> EXERCISE PROMPT
Those lines of the data that hold the word "info" are to be copied out.

Saved entries
-- ==== Sys2Proof/Laws/KeepsMemory.lean ====
section
/-! SUPPORT. What every operation and meaning keeps (`Keeps`): the lifetime store, the DDR5 and CXL controllers, stacked SRAM and the counter tree. -/

namespace Sys2Proof.Machine

open Sys2Proof

set_option maxRecDepth 4000

/-! ### Lts -/

theorem State.ltsErr_keeps {r₀ s : State} (f : Fld) (copy phys : Nat) (hk : Keeps r₀ s) :
    Keeps r₀ (s.ltsErr f copy phys) := by
  unfold State.ltsErr
  repeat' first
    | with_reducible assumption
    | (extract_lets +onlyGivenNames x; clear_value x)
    | with_reducible apply State.setCsr_keeps
    | with_reducible apply State.raise_keeps

theorem State.ltsPut_keeps {r₀ s : State} (c lsn : Nat) (gen : Word) (src : LtsData) (hk : Keeps r₀ s) :
    Keeps r₀ (s.ltsPut c lsn gen src) := by
  unfold State.ltsPut
  repeat' first
    | with_reducible assumption
    | (extract_lets +onlyGivenNames x; clear_value (ex : x = _); have hx : Keeps r₀ x := ?_)
    | (extract_lets +onlyGivenNames x; clear_value x)
    | with_reducible apply State.ltsErr_keeps
    | with_reducible refine Keeps.cast (by assumption) ?_
    | split
    | (extract_lets +onlyGivenNames x)
    | fail_if_no_progress (with_reducible apply Keeps.upd)

theorem State.ltsWrite_keeps {r₀ s : State} (lsn : Nat) (hk : Keeps r₀ s) :
    Keeps r₀ (s.ltsWrite lsn) := by
  unfold State.ltsWrite
  repeat' first
    | with_reducible assumption
    | (extract_lets +onlyGivenNames x; clear_value (ex : x = _); have hx : Keeps r₀ x := ?_)
    | (extract_lets +onlyGivenNames x; clear_value x)
    | with_reducible apply State.ltsPut_keeps
    | with_reducible refine Keeps.cast (by assumption) ?_
    | split
    | fail_if_no_progress (with_reducible apply Keeps.upd)

theorem State.ltsFlush_keeps {r₀ s : State} (hk : Keeps r₀ s) :
    Keeps r₀ (s.ltsFlush) := by
  unfold State.ltsFlush
  repeat' first
    | with_reducible assumption
    | intro _
    | (extract_lets +onlyGivenNames x; clear_value x)
    | with_reducible apply State.ltsWrite_keeps
    | with_reducible apply Keeps.foldl
    | split
    | (extract_lets +onlyGivenNames x)
    | fail_if_no_progress (with_reducible apply Keeps.upd)

theorem State.ltsRecover_keeps {r₀ s : State} (bad : List Nat) (lsn : Nat) (hk : Keeps r₀ s) :
    Keeps r₀ (s.ltsRecover bad lsn) := by
  unfold State.ltsRecover
  repeat' first
    | with_reducible assumption
    | (extract_lets +onlyGivenNames x; clear_value (ex : x = _); have hx : Keeps r₀ x := ?_)
    | (extract_lets +onlyGivenNames x; clear_value x)
    | with_reducible apply State.ltsErr_keeps
    | with_reducible apply State.ltsPut_keeps
    | with_reducible refine Keeps.cast (by assumption) ?_
    | split
    | (extract_lets +onlyGivenNames x)
    | fail_if_no_progress (with_reducible apply Keeps.upd)

theorem State.ltsLoad_keeps {r₀ s : State} (bad : List Nat) (hk : Keeps r₀ s) :
    Keeps r₀ (s.ltsLoad bad) := by
  unfold State.ltsLoad
  repeat' first
    | with_reducible assumption
    | intro _
    | (extract_lets +onlyGivenNames x; clear_value (ex : x = _); have hx : Keeps r₀ x := ?_)
    | (extract_lets +onlyGivenNames x; clear_value x)
    | with_reducible apply State.ltsRecover_keeps
    | with_reducible apply Keeps.foldl
    | with_reducible refine Keeps.cast (by assumption) ?_
    | fail_if_no_progress (with_reducible apply Keeps.upd)

theorem State.ltsReload_keeps {r₀ s : State} (bad : List Nat) (hk : Keeps r₀ s) :
    Keeps r₀ (s.ltsReload bad) := by
  unfold State.ltsReload
  repeat' first
    | with_reducible assumption
    | intro _
    | (extract_lets +onlyGivenNames x; clear_value (ex : x = _); have hx : Keeps r₀ x := ?_)
    | (extract_lets +onlyGivenNames x; clear_value x)
    | with_reducible apply State.ltsFlush_keeps
    | with_reducible apply State.ltsRecover_keeps
    | with_reducible apply Keeps.foldl
    | with_reducible refine Keeps.cast (by assumption) ?_
    | fail_if_no_progress (with_reducible apply Keeps.upd)

theorem State.setFwUnit_keeps {r₀ s : State} (u : Nat) (v : FwUnit) (hk : Keeps r₀ s) :
    Keeps r₀ (s.setFwUnit u v) := by
  unfold State.setFwUnit
  repeat' first
    | with_reducible assumption
    | (extract_lets +onlyGivenNames x; clear_value x)
    | fail_if_no_progress (with_reducible apply Keeps.upd)

/-! ### Dmc -/

theorem State.setDmc_keeps {r₀ s : State} (ch : Nat) (d : DmcSt) (hk : Keeps r₀ s) :
    Keeps r₀ (s.setDmc ch d) := by
  unfold State.setDmc
  repeat' first
    | with_reducible assumption
    | (extract_lets +onlyGivenNames x; clear_value x)
    | fail_if_no_progress (with_reducible apply Keeps.upd)

theorem State.setRank_keeps {r₀ s : State} (ch k st : Nat) (hk : Keeps r₀ s) :
    Keeps r₀ (s.setRank ch k st) := by
  unfold State.setRank
  repeat' first
    | with_reducible assumption
    | with_reducible apply State.setFld_keeps

theorem State.setDram_keeps {r₀ s : State} (k : Nat) (b : Burst) (hk : Keeps r₀ s) :
    Keeps r₀ (s.setDram k b) := by
  unfold State.setDram
  repeat' first
    | with_reducible assumption
    | (extract_lets +onlyGivenNames x; clear_value x)
    | with_reducible apply State.dropInjected_keeps
    | (extract_lets +onlyGivenNames x)
    | fail_if_no_progress (with_reducible apply Keeps.upd)

theorem State.dmcErr_keeps {r₀ s : State} (ch : Nat) (f : Fld) (sev : Nat) (inj : Bool) (hk : Keeps r₀ s) :
    Keeps r₀ (s.dmcErr ch f sev inj) := by
  unfold State.dmcErr
  repeat' first
    | with_reducible assumption
    | (extract_lets +onlyGivenNames x; clear_value x)
    | with_reducible apply State.raise_keeps

theorem State.dmcLoc_keeps {r₀ s : State} (l : LineLoc) (k kind dev : Nat) (hk : Keeps r₀ s) :
    Keeps r₀ (s.dmcLoc l k kind dev) := by
  unfold State.dmcLoc
  repeat' first
    | with_reducible assumption
    | (extract_lets +onlyGivenNames x; clear_value x)
    | with_reducible apply State.setCsr64_keeps
    | split

theorem State.serviceRow_keeps {r₀ s : State} (ch sc k ba : Nat) (hk : Keeps r₀ s) :
    Keeps r₀ (s.serviceRow ch sc k ba) := by
  unfold State.serviceRow
  repeat' first
    | with_reducible assumption
    | (extract_lets +onlyGivenNames x; clear_value x)
    | with_reducible apply State.send_keeps
    | with_reducible apply State.setDmc_keeps
    | split

theorem State.activate_keeps {r₀ s : State} (k : Nat) (l : LineLoc) (hk : Keeps r₀ s) :
    Keeps r₀ (s.activate k l) := by
  unfold State.activate
  repeat' first
    | with_reducible assumption
    | (extract_lets +onlyGivenNames x; clear_value (ex : x = _); have hx : Keeps r₀ x := ?_)
    | (extract_lets +onlyGivenNames x; clear_value x)
    | with_reducible apply State.setDmc_keeps
    | with_reducible apply State.serviceRow_keeps
    | with_reducible refine Keeps.cast (by assumption) ?_

theorem State.bankAccess_keeps {r₀ s : State} (k : Nat) (l : LineLoc) (hk : Keeps r₀ s) :
    Keeps r₀ (s.bankAccess k l) := by
  unfold State.bankAccess
  repeat' first
    | with_reducible assumption
    | (extract_lets +onlyGivenNames x; clear_value (ex : x = _); have hx : Keeps r₀ x := ?_)
    | (extract_lets +onlyGivenNames x; clear_value x)
    | with_reducible apply State.setDmc_keeps
    | with_reducible apply State.activate_keeps
    | with_reducible refine Keeps.cast (by assumption) ?_
    | split

theorem execRowIdleClose_keeps {r₀ s : State} (ch : Fin 4) (sc : Fin 2) (rank : Fin 4) (bank : Fin 32) (hk : Keeps r₀ s) :
    ∀ s', execRowIdleClose ch sc rank bank s = .next s' → Keeps r₀ s' := by
  unfold execRowIdleClose
  repeat' first
    | with_reducible assumption
    | with_reducible refine Keeps.next ?_
    | with_reducible apply State.setDmc_keeps
    | split
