-- ==== Sys2Proof/Laws/KeepsQueue.lean ====
section
/-! SUPPORT. What every operation and meaning keeps (`Keeps`): debug requests, MSI-X, the queue engines, command replies, SAFE and the package. -/

namespace Sys2Proof.Machine

open Sys2Proof

set_option maxRecDepth 4000

/-! ### Msix -/

theorem State.msixFire_keeps {r₀ s : State} (p v : Nat) (hk : Keeps r₀ s) :
    Keeps r₀ (s.msixFire p v) := by
  unfold State.msixFire
  repeat' first
    | with_reducible assumption
    | (extract_lets +onlyGivenNames x; clear_value x)
    | with_reducible apply State.setFld_keeps
    | with_reducible apply State.send_keeps
    | split

theorem State.msixEdges_keeps {r₀ s old : State} (hk : Keeps r₀ s) (hold : Keeps r₀ old) :
    Keeps r₀ (s.msixEdges old) := by
  unfold State.msixEdges
  repeat' first
    | with_reducible assumption
    | intro _
    | with_reducible apply State.msixFire_keeps
    | with_reducible apply Keeps.foldl
    | split

theorem State.msixTableWrite_keeps {r₀ s : State} (p i : Nat) (v : Word) (hk : Keeps r₀ s) :
    Keeps r₀ (s.msixTableWrite p i v) := by
  unfold State.msixTableWrite
  repeat' first
    | with_reducible assumption
    | (extract_lets +onlyGivenNames x; clear_value (ex : x = _); have hx : Keeps r₀ x := ?_)
    | with_reducible apply State.setCsr_keeps
    | with_reducible apply State.msixFire_keeps
    | with_reducible refine Keeps.cast (by assumption) ?_
    | split

theorem State.portFlag_keeps {r₀ s : State} (f : Fld) (p block unit sev : Nat) (addr : DWord) (info : Word) (hk : Keeps r₀ s) :
    Keeps r₀ (s.portFlag f p block unit sev addr info) := by
  unfold State.portFlag
  repeat' first
    | with_reducible assumption
    | with_reducible apply State.raise_keeps
    | with_reducible apply State.msixEdges_keeps

theorem State.portRefused_keeps {r₀ s : State} (f : Fld) (hk : Keeps r₀ s) :
    Keeps r₀ (s.portRefused f) := by
  unfold State.portRefused
  repeat' first
    | with_reducible assumption
    | with_reducible apply State.setFld_keeps
    | with_reducible apply State.msixEdges_keeps

/-! ### Queue -/

theorem State.setQueue_keeps {r₀ s : State} (h q : Nat) (x : QSt) (hk : Keeps r₀ s) :
    Keeps r₀ (s.setQueue h q x) := by
  unfold State.setQueue
  repeat' first
    | with_reducible assumption
    | (extract_lets +onlyGivenNames x; clear_value x)
    | fail_if_no_progress (with_reducible apply Keeps.upd)

theorem State.qFlag_keeps {r₀ s : State} (h q : Nat) (f : Fld) (refusal : Bool) (hk : Keeps r₀ s) :
    Keeps r₀ (s.qFlag h q f refusal) := by
  unfold State.qFlag
  repeat' first
    | with_reducible assumption
    | (extract_lets +onlyGivenNames x; clear_value (ex : x = _); have hx : Keeps r₀ x := ?_)
    | with_reducible apply State.setCsr_keeps
    | with_reducible apply State.setFld_keeps
    | with_reducible apply State.raise_keeps
    | with_reducible refine Keeps.cast (by assumption) ?_
    | split
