theorem State.retireEnd_keeps {r₀ s : State} (o : OpSt) (hk : Keeps r₀ s) :
    Keeps r₀ (s.retireEnd o) := by
  unfold State.retireEnd
  repeat' first
    | with_reducible assumption
    | intro _
    | (extract_lets +onlyGivenNames x; clear_value (ex : x = _); have hx : Keeps r₀ x := ?_)
    | (extract_lets +onlyGivenNames x; clear_value x)
    | with_reducible apply State.acreGone_keeps
    | with_reducible apply State.resetLogicDie_keeps
    | with_reducible apply State.opEnd_keeps
    | with_reducible apply Keeps.foldl
    | with_reducible refine Keeps.cast (by assumption) ?_
    | split

theorem State.retireNext_keeps {r₀ x1 : State} (x0 : Nat) (x2 : OpSt) (hx1 : Keeps r₀ x1) :
    Keeps r₀ (State.retireNext x0 x1 x2) := by
  induction x0 generalizing x1 x2
  all_goals
    unfold State.retireNext
    repeat' first
      | with_reducible assumption
      | (extract_lets +onlyGivenNames x; clear_value (ex : x = _); have hx : Keeps r₀ x.1 := ?_)
      | (extract_lets +onlyGivenNames x; clear_value x)
      | with_reducible apply State.acreGone_keeps
      | with_reducible apply State.moveBegin_keeps
      | with_reducible apply State.retireEnd_keeps
      | with_reducible refine Keeps.cast1 (by assumption) ?_
      | with_reducible apply_assumption -exfalso -symm
      | split

theorem State.moveEnd_keeps {r₀ s : State} (o : OpSt) (status : Nat) (hk : Keeps r₀ s) :
    Keeps r₀ (s.moveEnd o status) := by
  unfold State.moveEnd
  repeat' first
    | with_reducible assumption
    | (extract_lets +onlyGivenNames x; clear_value (ex : x = _); have hx : Keeps r₀ x := ?_)
    | with_reducible apply State.setFld_keeps
    | with_reducible apply State.acreGone_keeps
    | with_reducible apply State.opEnd_keeps
    | with_reducible apply State.retireNext_keeps
    | with_reducible refine Keeps.cast (by assumption) ?_
    | split

theorem State.moveFetched_keeps {r₀ s : State} (o : OpSt) (bytes : Option (List Byte)) (hk : Keeps r₀ s) :
    Keeps r₀ (s.moveFetched o bytes) := by
  unfold State.moveFetched
  repeat' first
    | with_reducible assumption
    | with_reducible apply State.quiesce_keeps
    | with_reducible apply State.setOp_keeps
    | with_reducible apply State.moveEnd_keeps
    | split

theorem State.moveLoad_keeps {r₀ s : State} (o : OpSt) (hk : Keeps r₀ s) :
    Keeps r₀ (s.moveLoad o) := by
  unfold State.moveLoad
  repeat' first
    | with_reducible assumption
    | with_reducible apply State.emptyPlace_keeps
    | with_reducible apply State.startLoad_keeps
    | with_reducible apply State.setOp_keeps
    | with_reducible apply State.moveEnd_keeps
    | split

theorem State.moveCapture_keeps {r₀ s : State} (o : OpSt) (hk : Keeps r₀ s) :
    Keeps r₀ (s.moveCapture o) := by
  unfold State.moveCapture
  repeat' first
    | with_reducible assumption
    | (extract_lets +onlyGivenNames x; clear_value (ex : x = _); have hx : Keeps r₀ x := ?_)
    | (extract_lets +onlyGivenNames x; clear_value (ex : x = _); have hx : Keeps r₀ x.2 := ?_)
    | with_reducible apply State.setAcre_keeps
    | with_reducible apply State.pausePlace_keeps
    | with_reducible apply State.capture_keeps
    | with_reducible apply State.setOp_keeps
    | with_reducible apply State.cfgXfer_keeps
    | with_reducible apply State.moveEnd_keeps
    | with_reducible refine Keeps.cast (by assumption) ?_
    | with_reducible refine Keeps.cast2 (by assumption) ?_
    | split

theorem State.moveRelease_keeps {r₀ s : State} (o : OpSt) (hk : Keeps r₀ s) :
    Keeps r₀ (s.moveRelease o) := by
  unfold State.moveRelease
  repeat' first
    | with_reducible assumption
    | with_reducible apply State.makeDue_keeps
    | with_reducible apply State.setOp_keeps
    | with_reducible apply State.mapStop_keeps

theorem State.opTurn_keeps {r₀ s : State} (hk : Keeps r₀ s) :
    Keeps r₀ (s.opTurn) := by
  unfold State.opTurn
  repeat' first
    | with_reducible assumption
    | intro _
    | (extract_lets +onlyGivenNames x; clear_value (ex : x = _); have hx : Keeps r₀ x := ?_)
    | (extract_lets +onlyGivenNames x; clear_value x)
    | with_reducible apply State.setAcre_keeps
    | with_reducible apply State.makeDue_keeps
    | with_reducible apply State.quiesce_keeps
    | with_reducible apply State.setOp_keeps
    | with_reducible apply State.cfgXfer_keeps
    | with_reducible apply State.opEnd_keeps
    | with_reducible apply State.moveEnd_keeps
    | with_reducible apply State.moveRelease_keeps
    | with_reducible apply Keeps.foldl
    | with_reducible refine Keeps.cast (by assumption) ?_
    | split

theorem State.opXferDone_keeps {r₀ s : State} (o : OpSt) (x : Xfer) (hk : Keeps r₀ s) :
    Keeps r₀ (s.opXferDone o x) := by
  unfold State.opXferDone
  repeat' first
    | with_reducible assumption
    | (extract_lets +onlyGivenNames x; clear_value x)
    | with_reducible apply State.stageSegment_keeps
    | with_reducible apply State.restore_keeps
    | with_reducible apply State.opEnd_keeps
    | with_reducible apply State.opHeader_keeps
    | with_reducible apply State.moveFetched_keeps
    | with_reducible apply State.moveLoad_keeps
    | with_reducible apply State.moveRelease_keeps
    | with_reducible apply State.opTurn_keeps
    | split
    | fail_if_no_progress (with_reducible apply Keeps.upd)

> SOLUTION
theorem State.portFlag_keeps {r₀ s : State} (f : Fld) (p block unit sev : Nat) (addr : DWord) (info : Word) (hk : Keeps r₀ s) :
    Keeps r₀ (s.portFlag f p block unit sev addr info) := by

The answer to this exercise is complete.